Vingt minutes suffisent pour en faire le tour à pied. Sipadan est le sommet émergé d’une montagne sous-marine abrupte. À dix mètres de la plage le fond plonge à six cents mètres. De l’autre côté, il atteint mille deux cents mètres à quelques minutes de bateau. Cette impression d’être entouré d’abîmes est constamment présente, d’autant qu’au cours des quatre ou cinq immersions quotidiennes la faune que l’on croise le long des tombants est de taille. Après un copieux petit déjeuner à base de pâtes chinoises au soja et de papayes, j’ai effectué ma première plongée en compagnie d’Adeline et de Nadine. Au bout d’un quart d’heure, j’ai compté dix requins Obesus à la pointe de l’aileron dorsal blanche, un barracuda de presque deux mètres avec un poisson dans la gueule et deux grosses tortues (Chelonia mydas) d’au moins un quintal chacune que je me suis permis de caresser au passage. Le tout dans une eau malheureusement un peu trop verte pour réussir mes photos. J’ai un peu peur d’avoir tout vu dès ma première plongée, sans avoir dépassé vingt mètres de profondeur. C’est tout bonnement extraordinaire ! J’effectue de nuit ma quatrième plongée de la journée. De nombreux perroquets à bosse, accompagnés de rémoras, nichent dans la paroi. J’approche mon caisson tout près, à dix centimètres, sans qu’ils esquissent le moindre mouvement. Ils sont si grands, autour d’un mètre, que j’ai beaucoup de mal à cadrer l’œil et le bec en même temps. Un peu plus loin, une dizaine de poissons–couteaux se cachent, à la verticale, dans une gorgone. J’évite de justesse quatre Ptérois volitans éblouis par mon phare. Un petit requin passe sous mes palmes…

De retour à la surface, je continue de rêver éveillé. De minuscules organismes fluorescents bordent la plage telle une guirlande. Un peu plus tard, j’assiste, fasciné et mélancolique, à la ponte d’une tortue. J’ai l’impression que des poussières d’étoiles tombées du ciel se sont, au contact de la mer des Célèbes, transformées en micro plancton scintillant.

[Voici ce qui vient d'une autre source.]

-- ==== Sys2Proof/Tests/Slice0.lean ====
section
/-!
SUPPORT. Tests of the model and witnesses of the statements' hypotheses. Expected values are those of
spec/95_test_vectors.md (the vector is named at each test) or worked out by hand from the rule named.
-/
namespace Sys2Proof.Tests

open Sys2Proof Sys2Proof.Machine

/-! ### Helpers -/

/-- The strategy IDENT of spec/95. -/
def identS : Strategy :=
  { RK := List Int, store := id, load := id, load_store := fun _ => rfl
    ek := fun _ _ K => K, transform := .whole (fun _ _ b _ => b) (fun _ _ b _ => b) }

/-- The strategy TOY of spec/95: `F(x, k) = (x + k) mod 2^N`. -/
def toyS : Strategy :=
  { RK := List Int, store := id, load := id, load_store := fun _ => rfl
    ek := fun _ _ K => K
    transform := .rounds (fun n _ b k => (b.2, b.1 ^^^ (b.2 + BitVec.ofInt n k)))
      (fun n _ b k => (b.2 ^^^ (b.1 + BitVec.ofInt n k), b.1)) }

/-- After `CONSTRUCT n, m ; SETTEXT text ; SETKEY key` from reset. -/
def ready (n m : Nat) (text : List Byte) (key : KeySeq) (strat : BitVec 3 := 0b111) : State :=
  { State.reset with
    done := true, cfgValid := true, n := n, m := m, maxWord := 2 ^ n, maxKey := 2 ^ (m * n)
    nIn := n, mIn := m, textPresent := true, textlen := text.length, inbuf := writeSeq [] 0 text
    keylen := key.length, keybuf := writeSeq [] 0 key, strat := strat }

/-- Inside a command, at phase `p`. -/
def midway (p : BitVec 4) (n m : Nat) (text : List Byte) (key : KeySeq) (strat : BitVec 3 := 0b111) :
    State :=
  { ready n m text key strat with done := false, phase := p, rkValid := true }

/-- A field of the next state. -/
def pick {α : Type} (f : State → α) : Result → Option α
  | .next t => some (f t)
  | _ => none

/-- The refusal. -/
def refusal : Result → Option Refusal
  | .refused x => some x
  | _ => none

/-- What the host sees: STATUS, ERRCODE, ERRINFO and the result bytes. -/
def seen : Result → Option (BitVec 32 × BitVec 4 × Nat × List Byte) :=
  pick fun t => (statusWord t, t.errcode, t.errinfo,
    if t.outValid then (List.range t.outlen).map (outByte t) else [])

/-! ### Well-formedness: ill-formed terms are refused -/

/-- R30, R196: `TEXTLEN` is a natural. -/
theorem test_wellFormed_negative_textlen :
    HostAction.wellFormed (.writeReg 0x0C (-1)) = false ∧
    HostAction.wellFormed (.writeReg 0x0C 0) = true := by decide

/-- R31, R196: `KEYLEN` is a natural. -/
theorem test_wellFormed_negative_keylen :
    HostAction.wellFormed (.writeReg 0x0D (-1)) = false ∧
    HostAction.wellFormed (.writeReg 0x0D 3) = true := by decide

/-- R25: `N_IN` and `M_IN` take any integer. -/
theorem test_wellFormed_integer_operands :
    HostAction.wellFormed (.writeReg 0x04 (-3)) = true ∧
    HostAction.wellFormed (.writeReg 0x05 (-1)) = true := by decide

/-- R70, R76: no instruction has an operand, none is ill formed. -/
theorem test_wellFormed_instructions :
    Instr.wellFormed .construct = true ∧ Instr.wellFormed .configure = true := by decide

/-! ### Decoding: words written out from 30_encoding.md -/

/-- R71: the three commands; bits 31:4 are ignored (V43-16 writes 0x12). -/
theorem test_decode_commands :
    decodeCommand 0b00000000000000000000000000000001 = .construct ∧
    decodeCommand 0b00000000000000000000000000000010 = .encryptAscii ∧
    decodeCommand 0b00000000000000000000000000010010 = .encryptAscii ∧
    decodeCommand 0b11111111111111111111111111110011 = .decryptAscii := by decide

/-- R73: every unassigned opcode. -/
theorem test_decode_illegal :
    decodeCommand 0b0000 = .illegal0 ∧ decodeCommand 0b0100 = .illegal4 ∧
    decodeCommand 0b0101 = .illegal5 ∧ decodeCommand 0b0110 = .illegal6 ∧
    decodeCommand 0b0111 = .illegal7 ∧ decodeCommand 0b1000 = .illegal8 ∧
    decodeCommand 0b1001 = .illegal9 ∧ decodeCommand 0b1010 = .illegal10 ∧
    decodeCommand 0b1011 = .illegal11 ∧ decodeCommand 0b1100 = .illegal12 ∧
    decodeCommand 0b1101 = .illegal13 ∧ decodeCommand 0b1110 = .illegal14 ∧
    decodeCommand 0b1111 = .illegal15 := by decide

/-- R76: the phase codes 1 to 8. -/
theorem test_decode_phases_1_to_8 :
    decodeTableWord 8 0b0001 = some .checkInput ∧ decodeTableWord 8 0b0010 = some .validateKey ∧
    decodeTableWord 8 0b0011 = some .expandKey ∧ decodeTableWord 8 0b0100 = some .textToBits ∧
    decodeTableWord 8 0b0101 = some .chopN ∧ decodeTableWord 8 0b0110 = some .parseWords ∧
    decodeTableWord 8 0b0111 = some .padEven ∧ decodeTableWord 8 0b1000 = some .pairBlocks := by
  decide

/-- R76: the phase codes 9 to 15; 0 is IDLE, no instruction. -/
theorem test_decode_phases_9_to_15 :
    decodeTableWord 8 0b1001 = some .encryptBlock ∧ decodeTableWord 8 0b1010 = some .decryptBlock ∧
    decodeTableWord 8 0b1011 = some .flatten ∧ decodeTableWord 8 0b1100 = some .ensureNBits ∧
    decodeTableWord 8 0b1101 = some .alignCheck ∧ decodeTableWord 8 0b1110 = some .bitsToText ∧
    decodeTableWord 8 0b1111 = some .configure ∧ decodeTableWord 8 0b0000 = none := by decide

/-! ### Family 40 -/

/-- V40-2: `16, 4`. -/
theorem test_construct_16_4 :
    pick (fun t => (t.n, t.m, t.maxWord, t.maxKey, statusWord t))
      (exec .construct { State.reset with nIn := 16, mIn := 4 }) =
    some (16, 4, 65536, 18446744073709551616, 0b01001) := by decide

/-- V40-16: a failed CONSTRUCT clears the configuration. -/
theorem test_construct_clears :
    pick (fun t => (t.n, t.maxWord, t.errcode, t.errinfo, statusWord t))
      (exec .construct { ready 8 1 [] [] with nIn := 8, mIn := 0 }) =
    some (0, 0, 1, 2, 0b00011) := by decide

/-- V40-5: both operands bad. -/
theorem test_configure_both_bad :
    pick (fun t => (t.errcode, t.errinfo, t.phase))
      (exec .configure { State.reset with nIn := -3, mIn := -1, phase := 15 }) =
    some (1, 3, 0) := by decide

/-- V40-7, V40-8: the bound is strict. -/
theorem test_validateKey_bound :
    pick (fun t => (t.errcode, t.errinfo)) (exec .validateKey (midway 2 8 1 [] [256])) =
      some (3, 0) ∧
    pick State.phase (exec .validateKey (midway 2 8 1 [] [255])) = some 3 := by decide

/-- V40-12, V40-13: lowest index; the count before the range. -/
theorem test_validateKey_order :
    pick (fun t => (t.errcode, t.errinfo)) (exec .validateKey (midway 2 8 3 [] [1, 256, -5])) =
      some (3, 1) ∧
    pick (fun t => (t.errcode, t.errinfo)) (exec .validateKey (midway 2 8 2 [] [300])) =
      some (2, 1) := by decide

/-- V40-17b: the identity key expansion. -/
theorem test_expandKey_toy :
    pick (fun t => (t.rkbuf, t.rkValid, t.events))
      (expandKeyWith toyS (midway 3 8 2 [] [3, 5])) =
    some ([3, 5], true, [.ek]) := by decide

/-- V40-17c: no `expandKey`. -/
theorem test_expandKey_absent :
    pick (fun t => (t.errcode, t.errinfo)) (exec .expandKey (midway 3 8 2 [] [3, 5] 0b110)) =
    some (6, 0) := by decide

/-! ### Family 41 -/

/-- V41-1: TOY, one block of 8-bit words; RND counts the rounds. -/
theorem test_encryptBlock_toy :
    pick (fun t => (t.l, t.r, t.phase, t.events))
      (encryptBlockWith toyS { midway 9 8 2 [] [] with l := 65, r := 66, rkbuf := [3, 5] }) =
    some (4, 75, 11, [.eb 0]) := by decide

Le murmure des vaguelettes qui viennent embrasser des pilotis du bungalow berce la nuit profonde. A 5 h 45, le soleil perce l’horizon à travers de gros nuages blancs. Plusieurs tortues viennent respirer à quelques mètres de ma chambre. Leurs têtes émergent de la surface et, curieuses, elles regardent ce qui se passe. J’en dénombre huit. La plus proche agite sa nageoire en signe de bienvenue. Elles sont chez elles à Sidapan, sanctuaire des tortues marines. Pour ne pas les déranger, il est interdit de faire le tour de l’île entre 18 h 30 et 6 h 30, sauf autorisation préalable. Il y a quelques années, la Calypso a mouillé tout près de l’endroit d’où j’écris ces lignes. Le commandant Cousteau a déclaré qu’en 45 ans de plongée il n’avait jamais rencontré de site aussi beau. Je n’ai aucun mal à le croire. Ici, la nature est reine et le souci de la préserver constant. L’eau est désalinisée, le savon des douches biodégradable. Les bungalows, quoique rustiques, sont agréables et relativement confortables. Autre agrément du site : une salle est spécialement affectée à la mise en charge du matériel électrique et le portage du matériel est réduit au minimum. Un beau matin, alors que le soleil déjà chaud faisait étinceler une mer d’huile, j’ai connu la plongée la plus longue de ma vie de photographe–plongeur. Je commence par noyer mon appareil photo à Barracuda point. Même si les images que j’ai prises sont moins importantes que le moment vécu, j’ai du mal à contrôler ma déception. Un immense banc de barracudas m’entoure. Ils sont presque mille, m’assurera Andy, mon guide au sourire inaltérable. Ils forment un véritable nœud. Jamais je n’ai vu un tel spectacle. Et que dire des spirales dessinées par les carangues qui, par centaines, chassent en tournoyant…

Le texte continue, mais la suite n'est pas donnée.